Какой простор! Книга вторая: Бытие - Сергей Александрович Борзенко
Шрифт:
Интервал:
Закладка:
После обеда Юрий Александрович полушутя попросился в кино.
— Идите! — улыбаясь, разрешил Ваня.
Он любил оставаться наедине, думать, прислушиваться к шуму крови, гудящей у него в жилах. Что-то необыкновенное и радостное свершалось в нем последнее время, увлекало, звало, обновляло тело и душу. Даже сны его переменились. Снились обнаженные женщины, сражения, бегущие табуны коней, ледоходы и молнии, океаны и горы, освещенные солнцем.
Вернулся Гасинский поздно, и опять-таки со своей девушкой.

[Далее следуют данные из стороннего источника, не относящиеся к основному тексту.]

/-- A reset of warm (1) or Latch (2) class begins (R389, R392). A warm one in Latch mode is a retry (R443). The rails that sleep
had switched off come back first. -/
def Machine.State.beginReset (s : State) (cls cause isl : Nat) (fw reload : Bool) : State :=
  let m := s.mn
  let retry := s.rc.latchMode && cls == 1
  let counted := cls == 1 && !retry && countsForLatch cause fw
  let run := if retry then m.latchAfter - 1 else if counted then min 7 (m.fld F.ERR_STATUS_latch_run + 1) else m.fld F.ERR_STATUS_latch_run
  let deep := decide (3 ≤ m.sleepState)
  let m := (if cls = 2 then m.latchReset else m.warmed).noteReset cls cause isl
  let m := m.setFld F.ERR_STATUS_latch_run run
  let all := [0, 1, 2, 3, 4].all s.rc.enables.contains && [0, 1, 2, 3, 4].all s.rc.pgs.contains
  let rc := { s.rc with
    phase := if all then .stretch else .rails
    enables := if all then s.rc.enables else 0 :: 1 :: s.rc.enables.filter fun r => decide (2 ≤ r)
    cls := cls, wait := [], good := [], linkHeld := true, linkUp := false
    latchMode := s.rc.latchMode && cls == 2
    lastCause := if cls = 1 then (m.word 0x4000).toNat % 256 else s.rc.lastCause
    imem := if deep then none else s.rc.imem
    reload := reload, untrained := [], ready := false, fetching := false, queue := [], blk := none
    wakeBoot := false, retLost := false, fuseBad := false, perstDue := false, logDue := cls == 1
    latchDue := counted && decide (m.latchAfter ≤ run) }
  State.redrive (State.sync { s with mn := m, rc := rc, la := if cls = 2 then s.la.cleared else s.la.wardenLost })

/-- A source of warm or Latch class is asserted (R392): during a stretch one of the same class only lengthens it; a lower one is
ignored until release completes. While the Latch island is held for its clock, nothing further happens (Table 18-4). -/
def Machine.State.takeReset (s : State) (cls cause isl : Nat) (fw reload : Bool) : State :=
  match s.rc.phase with
  | .rails => s
  | .retryWait => s
  | .dead => s
  | .stretch => if cls ≤ s.rc.cls then s else s.beginReset cls cause isl fw reload
  | .release => if cls < s.rc.cls then s else s.beginReset cls cause isl fw reload
  | .run => s.beginReset cls cause isl fw reload

/-- A reset of power-on class (R390, R481): everything at its reset value; the fuses, the pins, host memory and the fitted
devices are what they are. The confidential default comes from its fuse (R425). -/
def Machine.State.powerOn (s : State) (cause : Nat) (chainHead : Bool) : State :=
  let m : Main := { host := s.mn.host, msgs := s.mn.msgs, lz := { sent := s.mn.lz.sent } }
  let m := (m.setFld F.PLEVEL_CTL_throttle_pin (s.mn.fld F.PLEVEL_CTL_throttle_pin)).setFld F.CONF_MODE_enable (b2n s.rc.fuseConf)
  let rc : ResetCtl := {
    phase := .rails, enables := [0, 1], pgs := [], linkHeld := true, chainHead := chainHead
    fuseConf := s.rc.fuseConf, blown := s.rc.blown, revoked0 := s.rc.revoked0, revoked1 := s.rc.revoked1 }
  State.sync { s with mn := (m.setFld F.RESET_CAUSE_cause cause).setFld F.LANIZA_STATUS_head_pin (b2n chainHead), rc := rc, la := { s.la.cleared with image := none } }

/-- BROWN_OUT (R388, R488): the core supply's monitor is armed only while CORE_EN is asserted and its PG has been good. -/
def Machine.State.brownOut (s : State) (sup : Supply) : State :=
  match sup with
  | .alwaysOn => s.powerOn 2 s.rc.chainHead
  | .core => if s.rc.enables.contains 0 && s.rc.pgs.contains 0 then s.powerOn 2 s.rc.chainHead else s
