-- ==== Sys2Proof/Machine/Observe.lean ====
section
/-! DEFINITION. Strikes and snapshots (spec/21_observation.md R447 to R459) and the error mirror (spec/20_faults.md R437). -/

namespace Sys2Proof
open Machine

/-! ## The Latch island as a counter's home and in a wave -/

/-- HASP_STATUS as it reads (Table 15-8). -/
def Hasp.status (h : Hasp) : Word :=
  BitVec.ofNat 32 (b2n h.muted + 2 * b2n h.pin + 4 * b2n h.pinChanged + 8 * b2n h.unmuteRefused)

/-- WAKE_STATUS as it reads (Table 15-12). -/
def Latch.wakeStatus (a : Latch) : Word :=
  let stage := match a.cand with
    | some c => if c.st = .stage2 then 2 else 1
    | none => 0
  BitVec.ofNat 32 ((a.word 0xa03c).toNat / 4 % 8 * 4 + stage + 2 ^ 16 * (min 16 a.fifo.length))

/-- The counters of the Latch island. -/
def Latch.ctrs (a : Latch) : Tab Nat := [(0x48 * 4096, a.vldBusy), (0x49 * 4096, a.kwReject), (0x4A * 4096, a.wakeDrop)]

/-- The Latch island's snapshot from window offset 0x20 on (Table 21-2). -/
def Machine.State.latchBody (s : State) : List Byte :=
  leBytes 6 s.la.wake.next ++ leBytes 4 s.la.wakeStatus.toNat ++ leBytes 4 s.la.hasp.status.toNat
    ++ leBytes 4 (s.mn.word 0x3008).toNat ++ leBytes 4 (s.mn.word 0x300c).toNat ++ List.replicate 10 0#8
    ++ leBytes 6 s.la.vldBusy ++ leBytes 6 s.la.kwReject ++ leBytes 6 s.la.wakeDrop

/-- An island latches its snapshot with a hop ordinal, an origin and a source; with clear_on_strike its counters go to zero in the
same cycle (R454). -/
def Machine.State.latchIsland (s : State) (code hop origin source : Nat) : State :=
  if code ≠ 0xB0 then s.onMn fun m => m.latchSnap code hop origin source (m.snapBody code m.strk.fired) (m.islandCtrs code)
  else if s.mn.absent.contains code ∨ (s.mn.strk.snaps.any fun p => p.1 == code) then s
  else
    let t := s.onMn fun m => m.latchSnap code hop origin source s.latchBody s.la.ctrs
    if s.mn.bit F.STRIKE_CTL_clear_on_strike then t.onLa fun a => { a with vldBusy := 0, kwReject := 0, wakeDrop := 0 } else t

/-- A strike from a source at an origin (R447 to R449). -/
def Machine.State.strike (s : State) (src origin : Nat) : State :=
  let fires := (s.mn.strk.armed || s.mn.strikeJoins origin) && s.mn.strikeOn src
  let t := s.onMn fun m => m.strike src origin
  if fires && origin == 0xB0 then t.latchIsland 0xB0 0 0xB0 src else t

/-! ## Commands -/

/-- STRIKE_ARM (R448, R460): ignored until the wave is complete. -/
def Main.strikeArm (m : Main) : Main :=
  if m.strk.busy then m else { m with strk := { m.strk with armed := true, complete := false, snaps := [], expect := [] } }

/-- STRIKE_IN_EDGE (R447): a rising edge after `us` microseconds low. -/
def Main.strikeIn (m : Main) (us : Nat) : Main := if 1 ≤ us then m.strike 2 0x90 else m

/-- A counter of any island. -/
def Machine.State.counter (s : State) (id inst : Nat) : Nat :=
  if 0x48 ≤ id ∧ id ≤ 0x4A ∧ inst = 0 then Tab.get ctrDef s.la.ctrs (id * 4096) else s.mn.counter id inst

/-- Whether Table 21-3 gives a counter of this Id and instance. -/
def ctrGiven (id inst : Nat) : Bool :=
  if id = 0x01 ∨ id = 0x04 then decide (inst < 144)
  else if id < 0x08 ∨ id = 0x18 then decide (2 ≤ id) && decide (inst < 16)
  else if id = 0x08 ∨ id = 0x09 ∨ (0x10 ≤ id ∧ id ≤ 0x15) then decide (inst < 128)
  else if id = 0x20 then decide (inst < 64)
  else if id = 0x21 then decide (inst < 1024)
  else if id = 0x29 then decide (inst < 3072)
  else if id = 0x34 ∨ id = 0x35 then decide (1 ≤ inst ∧ inst ≤ 10)
  else if id = 0x38 then decide (inst < 4)
  else if id = 0x39 ∨ id = 0x3A then decide (inst < 32)
  else if id = 0x40 then decide (inst < 2)
  else if 0x50 ≤ id ∧ id ≤ 0x53 then decide (inst < 4)
  else if id = 0x54 then decide (inst < 16)
  else if [0x22, 0x23, 0x28, 0x30, 0x31, 0x32, 0x33, 0x41, 0x48, 0x49, 0x4A, 0x55, 0x58].contains id then inst == 0
  else false

/-- The value of a comparator (Table 21-8). -/
def Main.threshValue (m : Main) (i : Nat) : Nat :=
  (m.word (0xc044 + 0x10 * i)).toNat + (m.word (0xc048 + 0x10 * i)).toNat % 2 ^ 16 * 2 ^ 32

/-- THRESHOLD_STRIKE (R459): the comparator's counter has reached its value; it fires once until its THRESHi_SEL is written. -/
def Machine.State.threshold (s : State) (i : Nat) : State :=
  let m := s.mn
  let sel := (m.word (0xc040 + 0x10 * i)).toNat
  let id := sel % 256
  let inst := sel / 256 % 4096
  let v := m.threshValue i
  if !m.strikeOn 4 || m.strk.compFired.contains i || !ctrGiven id inst || v == 0 || decide (s.counter id inst < v)
      || m.absent.contains (ctrIsland id inst) then s
  else
    State.strike (s.onMn fun m => { m with strk := { m.strk with compFired := i :: m.strk.compFired } }) 4 (ctrIsland id inst)

/-- STRIKE_MARKER (R449, R452): the first marker from an island that latched with ordinal `hop` reaches an island, which records
that marker's origin. Where islands of this ordinal have different origins, which of them sent the marker is free. -/
def Machine.State.marker (s : State) (code hop : Nat) : State :=
  let k := s.mn.strk
  let senders := k.snaps.filter fun p => p.2.hop == hop
  match senders with
  | [] => s
  | p :: rest =>
    if !k.busy || !islandCodes.contains code then s
    else if rest.all fun q => q.2.origin == p.2.origin then s.latchIsland code (hop + 1) p.2.origin p.2.source
    else
      let x := (senders.getD (Config.freeNat s.free % senders.length) p).2
      State.latchIsland { s with free := s.free + 1 } code (hop + 1) x.origin x.source

/-- STRIKE_DONE_BUNDLE (R450, R451): an island that latched reports, with its in-flight counts; the wave is complete once no
powered island is missing. -/
def Main.strikeDone (m : Main) (code inFlight : Nat) : Main :=
  let k := m.strk
  if !k.busy || !k.expect.contains code || !(k.snaps.any fun p => p.1 == code) then m
  else
    let sn := Tab.get (fun _ => {}) k.snaps code
    let expect := (k.expect.filter (· != code)).filter fun c => !m.absent.contains c
    let done := expect.isEmpty
    { m with strk := { k with
      expect := expect, busy := !done, complete := done
      snaps := Tab.put (fun _ => {}) code { sn with inFlight := inFlight % 2 ^ 128 } k.snaps } }

/-- STRIKE_OUT_PULSE_END (R453). -/
def Main.strikeOutEnd (m : Main) : Main := { m with strk := { m.strk with outHigh := false } }

/-- THRESH_SEL_WRITE (R459). -/
def Main.threshSel (m : Main) (i : Nat) (v : Word) : Main :=
  { m.setWord (0xc040 + 0x10 * i) (v &&& 0xfffff#32) with
    strk := { m.strk with compFired := m.strk.compFired.filter (· != i) } }

/-- ERR_MIRROR_COPY (R437): the oldest due record goes to its place in the mirror ring while the ring has room; the phase turns on
each pass. -/
def Main.mirrorCopy (m : Main) : Main :=
  match m.err.due with
  | [] => m
  | n :: rest =>
    let order := ringOrder (m.fld F.ERR_RING_LO_order) 4 16 6
    let i := n % 2 ^ order
    if ringFull order i (m.fld F.ERR_RING_IDX_tail) then m
    else
      let bs := Tab.get winDef m.err.window (n % 64)
      let phase := b2n (n / 2 ^ order % 2 == 0)
      let bs := bs.take 31 ++ [BitVec.ofNat 8 (leNat (bs.drop 31) % 128 + 128 * phase)]
      let m := m.hostWr (m.pair 0xe010 0xe014 12 + i * 32) bs
      let m := { m with err := { m.err with due := rest, head := (i + 1) % 2 ^ order } }
      if m.bit F.ERR_CTL_irq ∧ 2 ≤ leNat ((bs.drop 4).take 1) / 16 then m.raise (m.fld F.ERR_CTL_vector) else m

end Sys2Proof
end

Вошли они на цыпочках, Юрий Александрович окликнул Ваню, но тот, хотя и слышал их, не отозвался.
— Спит, — шепнула девушка.
— Тсс, — произнес Гасинский и приложил указательный палец к губам.
Они сели на диван и в полутемноте дальнего уголка принялись что-то шептать и целоваться, и хотя Ваня еще не был влюблен и ни разу по-настоящему не целовался с девушками, не стал прислушиваться, подглядывать, закрыл глаза и под ласковый человеческий шепот любви уснул здоровым сном, как засыпают под шум дождя.
Утром Ваня почувствовал себя совсем хорошо и смог вместе с Гасинским отправиться в Третьяковскую галерею.
Хождение по бесчисленным залам галереи, увешанным картинами, не утомило его. Наоборот, он почувствовал прилив необыкновенной энергии. Подолгу задерживая Гасинского, Ваня останавливался у портретов русских писателей. Его обворожил всевидящий взгляд голубых глаз Пушкина, поразили скорбно сжатые на коленях рабочие руки Достоевского, высокий могучий лоб Толстого, обрамленный космами седых волос.
«Вот они, иконы народа, перед которыми не грех стать на колени», — думал Ваня.
В Третьяковке его охватила жажда деятельности, то же он испытывал при чтении романа Джека Лондона «Мартин Иден». Его потянуло немедленно сесть за стол и записать все, что он увидел и пережил в Москве; ему казалось, что из-под его пера выльется торжественная ода в честь партии большевиков.
Портрет Некрасова напомнил ему, что он собирался зайти к известному поэту Николаю Сергеевичу Северову. Адрес поэта он уже выписал из телефонной книжки. Тетрадь с собственными стихами, предназначенными специально для Северова, свернутая трубкой, оттопыривала карман пиджака.
Ваня сказал Гасинскому, что покинет его часа на два.
— В двадцать два часа будь в клубе, — напомнил Гасинский, — сегодня нам на вокзал. Как ты себя чувствуешь, голова не болит?
— Нет, все уже прошло, «как с белых яблонь дым».
По адресу Ваня добрался трамваем, благо управление московского трамвая выдало приехавшим фабзавучникам карточки с правом бесплатного проезда в продолжение месяца.
Поэт Северов проживал в старом усадистом доме, рядом с чайным магазином Высоцкого, стены которого были разрисованы бумажными корабликами и длинноусыми монголами. Вывески приходилось читать сверху вниз, по-китайски, они были написаны причудливыми буквами, похожими на иероглифы.
Квартира Северова находилась на третьем этаже, и подниматься надо было с черного хода, по узкой лестнице, неприятно пахнущей кошками и собаками.
Взойдя на третий этаж, Ваня минуты две стоял, прислонившись спиной к стене, выжидая, когда угомонится гулко стучавшее сердце. Болезнь еще давала себя чувствовать.
Не без робости нажал он кнопку звонка в конце таблички с фамилией Северова. Что-то скажет ему знаменитый поэт?
Дверь открыла полная женщина в цветастом капоте, с головой, утыканной бумажными папильотками, — видимо, жена Северова.
— Я бы хотел видеть Николая Сергеевича, — заявил Ваня, ныряя в полутемную прихожую, и назвал себя.
— Николя, к тебе.
Из комнаты, щедро залитой солнечным светом, показался лысый мужчина, одна щека его была густо намылена.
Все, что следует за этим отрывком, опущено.